Mandatary Documents Of Iso 22301 Business Continuity Management System

By Author: John
Total Articles: 266
Comment this article

ISO 22301 Business continuity management systems – Requirements, will help organizations, regardless of their size, location or activity, to be well prepared and more assured to handle trouble of any type. Incidents can disturb an organization at any time and applying ISO 22301 will confirm that organizations can respond and continue its operations. Incidents take many forms ranging from large scale natural disasters and acts of terror to technology-associated accidents and environmental occurrences. However, maximum incidents are small but can have an important impact and that makes business continuity management appropriate at all times. This has led to a global awareness that organizations in the public and private sectors must know how to prepare for and respond to surprising and disruptive incidents.
ISO 22301 delivers a framework to plan, establish, implement, operate, monitor, review, maintain and constantly improve a business continuity management system (BCMS). It is probable to help organizations protect against, prepare for, respond to, and recover when disorderly incidents arise. Organizations applying ISO ...
... 22301 will be able to prove to legislators, regulators, clients, prospective customers and other interested parties that they are obeying to good practice in Business continuity management. ISO 22301 will assistance organizations in the design of a Business Continuity Management System that is proper to its requirements and encounters its stakeholders’ necessities. These needs are shaped by legal, regulatory, organizational and industry factors, the organization's products and services, its size and structure, its processes, and its stakeholders.
List of ISO 22301 Mandatory Documents:
• List of legal, regulatory and other requirements.
• Scope of the BCMS and explanation of exclusions.
• Business continuity policy.
• Business continuity objectives.
• Competencies of personnel.
• Business continuity plans and procedures.
• Documented communication with interested parties.
• Records of significant information about the disruption, actions taken and decisions made.
• Data and results of monitoring and measurement.
• Internal audit program.
• Results of internal audit.
• Results of management review.
• Nature of nonconformities and actions taken.
• Results of corrective actions.
Commonly used non-mandatory BCMS documents and records:
The list of ISO 22301 documents generally doesn’t end with the checklist of ISO 22301 mandatory documentation above. In most cases, also use these documents, even though they are not strictly essential by the standard:
• Procedure for identification of appropriate legal and regulatory requirements.
• Implementation plan for achieving the business continuity objectives.
• Training and awareness plan.
• Procedure for control of documented information.
• Contracts and service level agreements with suppliers and outsourcing partners.
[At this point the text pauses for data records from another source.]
/-- An answer that has to be walked, whose waiter takes a fault of its own in the place of a posted cause. -/
def XRes.refusing (c : Cause) (v : DWord) : XRes → XRes
  | .walk w => .walk { w with refused := some (c, v) }
  | r => r

/-- The pages of a capture buffer have to be plain HBM and mapped, an empty buffer's own page among them: a page that fails its checks,
or that the walker does not find, refuses the record (R103, R302). -/
def State.capChecks (s : State) (va : DWord) (r : LaunchRec) : List XRes :=
  if r.capture then
    (pagesOf r.capBuf (max 1 r.capLen)).map fun p =>
      (s.xcheck s.cur (rqPlain (r.capMode == 0)) (BitVec.ofNat 64 (p * 4096)) 1).refusing .spawnFootprint va
  else []

/-- The record has been read: its own checks, then those of its future (R204). -/
def State.taskRecord (s : State) (P : Mask) (depth : Nat) (e : Nat) (va : DWord) (r : LaunchRec) (ext : Option Loc) : State :=
  if !r.ok then s.fault .spawnFootprint va
  else
    let cs := s.capChecks va r
    if cs.any (·.open) then s.xstall cs
    else if cs.any (fun c => c.loc?.isNone) then (s.xuse s.cur cs).fault .spawnFootprint va
    else
      let buf := cs.filterMap XRes.loc?
      if r.future = 0 then s.taskFinish P depth e va r none ext buf
      else s.xone [s.xcheck s.cur (rqPlain true) r.future 16] fun ls s => s.taskFinish P depth e va r ls.head? ext buf

/-- A record is read as a load of 64 bytes from a page of plain format (R204). -/
def rqRecord : XReq := ⟨false, false, false, false, fun _ fm => fm == 0⟩

/-- Whether the record at a place asks for capture, which makes the load that reads it one of 128 bytes (R302); `none` while the
line is not open. -/
def State.asksCapture (s : State) (P : Mask) (x : Loc) : Option Bool :=
  (State.readPieces P [(0, x, 64)] s).map fun r => r.2.2.isNone && (LaunchRec.ofBytes r.2.1 []).capture

/-- `task.spawn` and `task.launch` (R204): the pool's room (R320), the depth, the record with its extension, the checks. -/
def taskOp (i : Info) (spawn : Bool) (e k : BitVec 5) (s : State) : Host.Outcome State Fault Refusal :=
  runWord i s fun P s =>
    let va := s.cur.getS2 k.toNat
    let depth := if spawn then s.curNode.depth + 1 else 0
    if s.poolCount s.cur.tn (dieOf s.cur.core) ≥ 1024 then s.stallWord
    else if depth > 8 then s.fault .spawnDepth va
    else s.xone [s.xcheck s.cur rqRecord va 64] fun ls s =>
      match ls with
      | x :: _ => match s.asksCapture P x with
        | none => s.stallWord
        | some false => s.readOnce P [(va, x, 64)] fun bs s => s.taskRecord P depth e.toNat va (LaunchRec.ofBytes bs []) none
        | some true => s.xone [s.xcheck s.cur rqRecord (va + 64) 64] fun ls s =>
          match ls with
          | y :: _ => s.readOnce P [(va, x, 64), (va + 64, y, 64)] fun bs s =>
              s.taskRecord P depth e.toNat va (LaunchRec.ofBytes bs (bs.drop 64)) (some y)
          | [] => s
      | [] => s

/-- `task.spawn` (R204). -/
def execTaskSpawn (h : Hdr) (e k : BitVec 5) (s : State) : Host.Outcome State Fault Refusal :=
  taskOp (infoTaskSpawn h e k) true e k s

/-- `task.launch` (R204). -/
def execTaskLaunch (h : Hdr) (e k : BitVec 5) (s : State) : Host.Outcome State Fault Refusal :=
  taskOp (infoTaskLaunch h e k) false e k s

/-! ## Translations dropped (R222, R272) -/

/-- The walk entries of a tenant for a range of addresses become stale, and what waits on them misses again: at once, where R272 does
not say whether it waits until `tsys.wqdone` or `tsys.fault.post` names the entry (DESIGN CHOICE, log 108). -/
def State.staleWalks (s : State) (tn lo hi : Nat) : State :=
  let mine := (s.tenant tn).quads
  let stale := fun (w : Walk) => if lo < (w.vpn + 1) * 4096 ∧ w.vpn * 4096 < hi then { w with stale := true, grps := [] } else w
  { s with cores := s.cores.map fun c => if mine.contains (c.num / 4) then { c with wq := c.wq.map stale } else c }

/-- Whether a cached translation of a tenant meets a range of addresses. -/
def Xent.meetsVa (x : Xent) (tn lo hi : Nat) : Bool := x.tn == tn && meets x.va (pageSize x.level) lo (hi - lo)

/-- Drops every cached translation of a tenant that meets a range of addresses, pinned STC entries only with `pins`; walk entries for
it become stale (R222, R267, R272). -/
def State.dropXlat (s : State) (tn lo hi : Nat) (pins : Bool) : State :=
  let keep := fun (x : Xent) => !x.meetsVa tn lo hi
  let s1 := (s.staleWalks tn lo hi).mapTenant tn fun t => { t with stc := t.stc.filter fun x => keep x || (!pins && x.pin) }
  let mine := (s.tenant tn).quads
  { s1 with cores := s1.cores.map fun c => if mine.contains (c.num / 4) then { c with tc := c.tc.filter keep } else c }

/-! ## What in flight uses a range of addresses -/

/-- The address ranges through which an engine word reads (false) and writes (true) memory. -/
def Xfer.spans (x : Xfer) : List (Nat × Nat × Bool) :=
  match x.kind with
  | .cpy size els => els.flatMap fun e =>
      (if e.src.cls = .scratch then [] else [(e.src.va, size, false)]) ++
      (if e.dst.cls = .scratch then [] else [(e.dst.va, size, true)])
  | .tileIn _ _ _ _ map => map.map fun p => (p.1 * 4096, 4096, false)
  | .tileOut _ _ _ map => map.map fun p => (p.1 * 4096, 4096, true)
  | .taccMem _ _ map => map.map fun p => (p.1 * 4096, 4096, true)
  | .taccLd _ _ map => map.map fun p => (p.1 * 4096, 4096, false)
  | .bpref keys => (keys.map (·.2)).dedup.map fun v => (v * 4096, 4096, false)
  | _ => []

/-- The accesses, queued writes and put signals of a tenant whose tagged address satisfies a predicate. A physical access
stands at 2^64 plus its address. -/
def State.accsThrough (s : State) (tn : Nat) (p : Nat → Bool) : List Nat :=
  (s.flow.accs.filter fun a => a.tn == tn && a.cls != .scratch && decide (a.va < 2 ^ 64) && p a.va).map (·.id) ++
    (s.flow.sigs.filterMap fun x => match x.kind with | .fput a => if a.tn == tn && p a.va then some a.id else none | _ => none) ++
    s.allGroups.flatMap fun g =>
      if g.tn == tn then ((g.hostQ ++ g.peerQ.map (·.2)).filter fun q => p q.ea).map (·.id) else []

/-- The engine words of a tenant that use an address satisfying a predicate. One that a stopped stroke holds back takes the
translations of the time at which its crew resumes. -/
def State.xfersThrough (s : State) (tn : Nat) (p : Nat → Nat → Bool) : List Nat :=
  (s.flow.xfers.filter fun x => x.tn == tn && !x.held && x.spans.any fun e => p e.1 e.2.1).map (·.id)

/-- The engine words of a tenant's saved crews: of those that wait in a pool, and of images that can still be unsealed (R227,
R298). -/
def State.imageWords (s : State) (tn : Nat) : List Xfer :=
  let open_ := s.dev.sealed.filter fun x => (s.tenant x.tn).saves.any fun e => e.isOf x.recVa x.image.crew && e.count == x.count && !e.live
  ((s.resumed.map (·.image)) ++ open_.map (·.image)).flatMap fun im => im.strokes.filter (·.tn == tn)

/-- Whether none of the listed accesses and engine words is in flight any more. -/
def State.gone (s : State) (accs xfers : List Nat) : Bool :=
  !s.flow.accs.any (fun a => accs.contains a.id) &&
    !s.flow.sigs.any (fun x => match x.kind with | .fput a => accs.contains a.id | _ => false) &&
    !s.allGroups.any (fun g => (g.hostQ ++ g.peerQ.map (·.2)).any fun q => accs.contains q.id) &&
    !s.flow.xfers.any fun x => xfers.contains x.id

/-! ## Lines of frames -/

/-- Drops the lines of frames from every basin and L1 of a tenant, dirty lines written out if `keep`. -/
def State.dropLines (s : State) (tn : Nat) (frames : List Nat) (keep : Bool) : State :=
  let ks := (s.flow.homes.filter fun h => h.key.tn == tn && h.key.bs != 15 && frames.contains (h.key.line / 4096)).map (·.key)
  (ks.foldl (fun s k => s.evict k keep) s).dropCopies fun x =>
    x.key.tn == tn && !x.flash && frames.contains (x.pa / 4096)

/-! ## The death of an arena (R207, R328) -/

/-- Whether a tagged address lies in an arena under its generation. -/
def Arena.holds (a : Arena) (ea : Nat) : Bool :=
  decide (a.base ≤ ea % 2 ^ 48) && decide (ea % 2 ^ 48 < a.base + a.len) && ea / 2 ^ 48 == a.gen.toNat

/-- Whether a range of tagged addresses meets an arena under its generation. -/
def Arena.meetsEa (a : Arena) (ea n : Nat) : Bool := meets (ea % 2 ^ 48) n a.base a.len && ea / 2 ^ 48 == a.gen.toNat

/-- Whether an engine word writes an arena. -/
def Arena.writtenBy (a : Arena) (x : Xfer) : Bool := x.spans.any fun e => e.2.2 && a.meetsEa e.1 e.2.1

/-- A saved crew's copies into an arena are cancelled at its death point (R295, R329). -/
def Image.cutArena (tn : Nat) (a : Arena) (im : Image) : Image :=
  (im.strokes.filter fun x => x.tn == tn && a.writtenBy x).foldl (fun im x => im.ended x 0 true) im

/-- The death point: copies into the arena are cancelled, those of saved crews too, monitors on it released with their paths
faulting, walk entries of its range are stale, its node owns it no more; what else was issued before is waited for (R272,
R328). -/
def State.killArena (s : State) (tn : Nat) (a : Arena) : State :=
  let cut := s.flow.xfers.filter fun x => x.tn == tn && a.writtenBy x
  let s1 := ((cut.foldl State.cancel s).mapImages (Image.cutArena tn a)).staleWalks tn a.base (a.base + a.len)
  let dead := s1.flow.mons.filter fun m => m.loc.key.tn == tn && a.holds m.ea.toNat
  let s2 := dead.foldl (fun s m => s.mapGrp m.grp fun g => { g with sets := g.sets.map (·.failMon m.id .arenaDead m.ea) }) s1
  let s3 := s2.onFlow fun f => { f with mons := f.mons.filter fun m => !dead.contains m }
  let reads := (s3.flow.xfers ++ s3.imageWords tn).filter fun x => x.tn == tn && x.spans.any fun e => a.meetsEa e.1 e.2.1
  let wait := (s3.accsThrough tn a.holds, reads.map (·.id))
  (s3.mapNode a.owner fun n => { n with arena := none }).mapTenant tn fun t =>
    { t with arenas := t.arenas.map fun b => if b.slot == a.slot then { b with dying := some wait } else b }

/-- A group that waits in `arena.end` for an arena goes on (R207). -/
def Group.unhold (tn slot : Nat) (g : Group) : Group :=
  if g.tn == tn && g.hold == some (.arena slot) then { g with hold := none } else g

/-- ARENA_DEATH: the death takes effect once everything issued before it has performed, what a saved crew has kept back too
(R207, R328). -/
def State.arenaDead (s : State) (tn slot : Nat) : Option State :=
  ((s.tenant tn).arenas.find? (·.slot == slot)).bind fun a => a.dying.bind fun w =>
    if s.lostIn tn a.frames || !s.gone w.1 w.2 || (s.imageWords tn).any (fun x => w.2.contains x.id) then none
    else
      let s1 := (s.dropLines tn a.frames false).dropXlat tn a.base (a.base + a.len) true
      let s2 := s1.mapTenant tn fun t =>
        { t with arenas := t.arenas.filter (·.slot != slot), used := t.used.filter (!a.frames.contains ·),
                 free := t.free ++ a.frames.filter t.used.contains,
                 leaves := t.leaves.map fun x => if meets x.va (pageSize x.level) a.base a.len then { x with live := false } else x }
      some ((s2.mapGrps (Group.unhold tn slot)).mapImages fun im => { im with groups := im.groups.map (Group.unhold tn slot) })

/-- ARENA_DEATH (R328). -/
def execArenaDeath (tn slot : Nat) (s : State) : Host.Outcome State Fault Refusal := stepWhen s (s.arenaDead tn slot)

/-! ## arena (R205 to R208) -/

/-- The tagged pointer to an arena's base (R206). -/
def Arena.pointer (a : Arena) : DWord := a.gen ++ BitVec.ofNat 48 a.base

/-- `arena.new` (R206). -/
def execArenaNew (h : Hdr) (e k : BitVec 5) (s : State) : Host.Outcome State Fault Refusal :=
  runWord (infoArenaNew h e k) s fun _ s =>
    let nd := s.curNode
    if nd.id = 0 ∨ nd.arena.isSome then s.faultFree .arenaRefused
    else match s.tn.reserve (s.cur.getS k.toNat).toNat nd.id with
      | none => s.faultFree .arenaRefused
      | some (t, a) =>
        ((s.mapTenant s.cur.tn fun u => { u with arenas := t.arenas, genCtr := t.genCtr }).mapNode nd.id fun n =>
          { n with arena := some a.slot }).onCur fun g => (g.setS2 e.toNat a.pointer).setS (e.toNat + 2) a.handle

/-- `arena.end`: it completes when the death has taken effect (R207, R328). -/
def execArenaEnd (h : Hdr) (k : BitVec 5) (s : State) : Host.Outcome State Fault Refusal :=
  runWord (infoArenaEnd h k) s fun _ s =>
    match s.arenaOf s.cur.tn s.curNode.arena with
    | none => s.faultFree .arenaRefused
    | some a =>
      if a.handle ≠ s.cur.getS k.toNat then s.faultFree .arenaRefused
      else (s.killArena s.cur.tn a).onCur fun g => { g with hold := some (.arena a.slot) }

/-- `arena.chk` (R208). -/
def execArenaChk (h : Hdr) (m : BitVec 3) (k : BitVec 5) (s : State) : Host.Outcome State Fault Refusal :=
  runWord (infoArenaChk h m k) s fun _ s =>
    let p := s.cur.getS2 k.toNat
    s.onCur (·.setGAll m.toNat (s.tn.inWindow (vaOf p) && tagOf p != 0 &&
      (match s.tn.arenaAt (vaOf p) with | some a => a.gen == tagOf p | none => false)))

/-! ## The retirement of a node (R30, R204) -/

/-- An engine word of no group, for what the device itself lands. -/
def Xfer.own (tn t : Nat) : Xfer :=
  { id := 0, grp := 0, core := 0, crew := 0, tn := tn, seq := 0, kind := .bpref [], claims := [], sb := [], lines := 0,
    bar := none, ring := none, ctr := none, t := t, user := false, held := false, lost := [], skip := [] }

/-- An installed leaf as a translation. -/
def Installed.xent (x : Installed) (tn : Nat) : Xent :=
  { tn := tn, va := x.va, level := x.level, leaf := x.leaf, user := false, pin := false, die := x.die, host := none, stamp := 0 }

/-- The leaves of a tenant as last installed that still place pages. -/
def Tenant.installed (t : Tenant) : List Xent := (t.leaves.filter (·.live)).map (·.xent t.id)

/-- Every translation of a tenant that the device holds: cached ones first, then leaves as last installed. -/
def State.translations (s : State) (tn : Nat) : List Xent :=
  (s.cores.flatMap fun c => c.tc.filter (·.tn == tn)) ++ (s.tenant tn).stc ++ (s.tenant tn).installed

/-- The translations of a tenant's address that the device knows. -/
def State.known (s : State) (tn va : Nat) : List Xent := (s.translations tn).filter (·.covers tn va)

/-- The place of an address now: through a translation that the device knows, else as it was found. -/
def State.placeNow (s : State) (tn : Nat) (ea : Nat) (old : Loc) : Loc :=
  let va := ea % 2 ^ 48
  match (s.known tn va).head? with
  | some x => if leafTY x.leaf = 0 then { old with pa := x.place va, key := s.keyOf tn (leafBS x.leaf) (x.place va), va := ea } else old
  | none => { old with key := s.keyOf tn old.key.bs old.pa }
• Procedure for business impact analysis and risk assessment.
• Results of business impact analysis.
• Results of risk assessment.
• Strategies and solutions for business continuity.
• Incident scenarios.
• Exercise and testing plans.
• Post-exercise reports.
• Results of post-incident review.
• Procedures for monitoring, measurement, analysis and evaluation.
• Procedure for internal audit.
• Procedure for corrective action.
Some requirements can be documented through some other documents. One example of this is determining the context of the organization, while it is not mandatory can be documented through List of legal, regulatory and other requirements, Business continuity policy, etc. On the other hand, combine some of these documents into a single document (especially for smaller company). For example, report the results of business impact analysis and of risk assessment through the Business continuity strategy.